Content starts
/-- A source is raised: it becomes pending, a watched one wakes the device from Banked, and routing follows
(R284, R287, R292). -/
def State.pendInt (n : Nat) (s : State) : State := ((s.latch n).wakeFor [n]).route

/-- Every entry of a target's stack is flushed and its source pending again (R289 to R291). -/
def State.flushTarget (t : Fin 6) (s : State) : State :=
  let srcs := s.intc.targets[t].stack.map InSvc.src
  let intc : Intc :=
    { pend := srcs.foldl (fun l n => insertAsc n l) s.intc.pend
      targets := upd s.intc.targets t fun g => { g with stack := [] } }
  ({ s with intc := intc }).wakeFor srcs

/-- The output of a target is driven low: its stack holds an entry (R288). IRQ_N and INT_N. -/
def State.irqLow (s : State) (t : Fin 6) : Bool := !s.intc.targets[t].stack.isEmpty

/-! ### Events (R235, R266, R324) -/

/-- The code of an event (R324). -/
def Ev.code : Ev → Nat
  | .chSubstituted => 0x101 | .chFailed => 0x102 | .chDrift => 0x103 | .chDriftChecked => 0x104 | .chRestored => 0x105
  | .chRestoreFailed => 0x106 | .chClip => 0x107 | .dcPresent => 0x108
  | .tbLocked => 0x201 | .tbRefSwitch => 0x202 | .tbHoldover => 0x203 | .tbFreerun => 0x204
  | .dip => 0x301 | .swell => 0x302 | .interruption => 0x303 | .rvc => 0x304 | .wrongSequence => 0x305
  | .neutralLost => 0x306 | .balanceResidual => 0x307
  | .reverseFlow => 0x401 | .neutralBypass => 0x402 | .ptFaulted => 0x403 | .totalWrap => 0x404 | .accLost => 0x405
  | .demandReset => 0x406 | .profileLost => 0x407 | .pendingDiscard => 0x408
  | .magnet => 0x501 | .xtalFail => 0x502 | .xtalReturn => 0x503 | .xtalRate => 0x504 | .engFault => 0x505
  | .engFenced => 0x506 | .engRejoined => 0x507 | .accFault => 0x508 | .eccUncorr => 0x509 | .inkUncorr => 0x50A
  | .calParity => 0x50B | .calDigestMismatch => 0x50C | .trimChanged => 0x50D | .refCheck => 0x50E | .tempHigh => 0x50F
  | .powerFail => 0x601 | .pfRecovered => 0x602 | .unmetered => 0x603 | .vbatLow => 0x604 | .calStopped => 0x605
  | .grdClock => 0x606 | .intcOrder => 0x607 | .pfSustained => 0x608
  | .portTimeout => 0x701 | .replyDropped => 0x702 | .sessionEnd => 0x703 | .sesProvision => 0x704 | .pnlDone => 0x705
  | .cldSet => 0x801 | .cldAdjust => 0x802 | .cldAlarm => 0x803 | .cldReject => 0x804
  | .grdSource => 0x901 | .grdCleared => 0x902 | .grdTest => 0x903
  | .anvWdog => 0xA01 | .fwActivated => 0xA02 | .fwCommitted => 0xA03 | .fwReverted => 0xA04 | .blotCleared => 0xA05
  | .cfgSaved => 0xA06 | .logGap => 0xA07 | .fill => 0xA08

/-- The subject field: kind in bits [15:14], index in [13:0] (R235). -/
def Subject.code : Subject → Nat
  | .device => 0
  | .point p => 0x4000 + p.val
  | .channel k => 0x8000 + k.val
  | .bus b => 0xC000 + b.val

/-- The source of channel events (R284): the quad's, or the bus's for CH 128 to 135. -/
def channelSource (k : Fin 136) : Nat := if k.val < 128 then 160 + k.val / 4 else 103 + 8 * ((k.val - 128) / 4)

/-- The interrupt source of an event, where R284 names one. A panel's clock and a set of the calendar are named where
they are raised. -/
def Ev.source (e : Ev) (subj : Subject) : Option Nat :=
  match e, subj with
  | .portTimeout, _ => some 6
  | .replyDropped, _ => some 7
  | .sessionEnd, _ | .sesProvision, _ => some 8
  | .profileLost, _ => some 20
  | .pnlDone, _ => some 23
  | .tbLocked, _ | .tbRefSwitch, _ => some 32
  | .tbHoldover, _ | .tbFreerun, _ => some 33
  | .xtalFail, _ | .xtalReturn, _ | .xtalRate, _ => some 34
  | .engFault, _ | .engFenced, _ | .engRejoined, _ => some 35
  | .accFault, _ | .accLost, _ => some 36
  | .eccUncorr, _ | .inkUncorr, _ => some 37
  | .calParity, _ | .calDigestMismatch, _ => some 38
  | .trimChanged, _ | .totalWrap, _ => some 39
  | .grdClock, _ | .calStopped, _ => some 40
  | .intcOrder, _ => some 41
  | .powerFail, _ => some 64
  | .cldSet, _ | .cldAdjust, _ => some 68
  | .magnet, _ => some 112
  | .dip, .bus b => some (96 + 8 * b.val)
  | .swell, .bus b => some (97 + 8 * b.val)
  | .interruption, .bus b => some (98 + 8 * b.val)
  | .rvc, .bus b => some (99 + 8 * b.val)
  | .wrongSequence, .bus b => some (100 + 8 * b.val)
  | .neutralLost, .bus b => some (101 + 8 * b.val)
  | .balanceResidual, .bus b => some (102 + 8 * b.val)
  | .reverseFlow, .point p | .neutralBypass, .point p | .ptFaulted, .point p => some (128 + p.val / 4)
  | .chSubstituted, .channel k | .chFailed, .channel k | .chDrift, .channel k | .chDriftChecked, .channel k
  | .chRestored, .channel k | .chRestoreFailed, .channel k | .dcPresent, .channel k | .chClip, .channel k =>
    some (channelSource k)
  | _, _ => none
Content ends
_TASK DETAILS_
Reproduce verbatim only the segment of the listing bounded by the line containing "0x902 | .grdTest => 0x903" and the line containing "(101 + 8 * b.val)", with both boundary lines included.

_OUTPUT_
  | .grdSource => 0x901 | .grdCleared => 0x902 | .grdTest => 0x903
  | .anvWdog => 0xA01 | .fwActivated => 0xA02 | .fwCommitted => 0xA03 | .fwReverted => 0xA04 | .blotCleared => 0xA05
  | .cfgSaved => 0xA06 | .logGap => 0xA07 | .fill => 0xA08

/-- The subject field: kind in bits [15:14], index in [13:0] (R235). -/
def Subject.code : Subject → Nat
  | .device => 0
  | .point p => 0x4000 + p.val
  | .channel k => 0x8000 + k.val
  | .bus b => 0xC000 + b.val

/-- The source of channel events (R284): the quad's, or the bus's for CH 128 to 135. -/
def channelSource (k : Fin 136) : Nat := if k.val < 128 then 160 + k.val / 4 else 103 + 8 * ((k.val - 128) / 4)

/-- The interrupt source of an event, where R284 names one. A panel's clock and a set of the calendar are named where
they are raised. -/
def Ev.source (e : Ev) (subj : Subject) : Option Nat :=
  match e, subj with
  | .portTimeout, _ => some 6
  | .replyDropped, _ => some 7
  | .sessionEnd, _ | .sesProvision, _ => some 8
  | .profileLost, _ => some 20
  | .pnlDone, _ => some 23
  | .tbLocked, _ | .tbRefSwitch, _ => some 32
  | .tbHoldover, _ | .tbFreerun, _ => some 33
  | .xtalFail, _ | .xtalReturn, _ | .xtalRate, _ => some 34
  | .engFault, _ | .engFenced, _ | .engRejoined, _ => some 35
  | .accFault, _ | .accLost, _ => some 36
  | .eccUncorr, _ | .inkUncorr, _ => some 37
  | .calParity, _ | .calDigestMismatch, _ => some 38
  | .trimChanged, _ | .totalWrap, _ => some 39
  | .grdClock, _ | .calStopped, _ => some 40
  | .intcOrder, _ => some 41
  | .powerFail, _ => some 64
  | .cldSet, _ | .cldAdjust, _ => some 68
  | .magnet, _ => some 112
  | .dip, .bus b => some (96 + 8 * b.val)
  | .swell, .bus b => some (97 + 8 * b.val)
  | .interruption, .bus b => some (98 + 8 * b.val)
  | .rvc, .bus b => some (99 + 8 * b.val)
  | .wrongSequence, .bus b => some (100 + 8 * b.val)
  | .neutralLost, .bus b => some (101 + 8 * b.val)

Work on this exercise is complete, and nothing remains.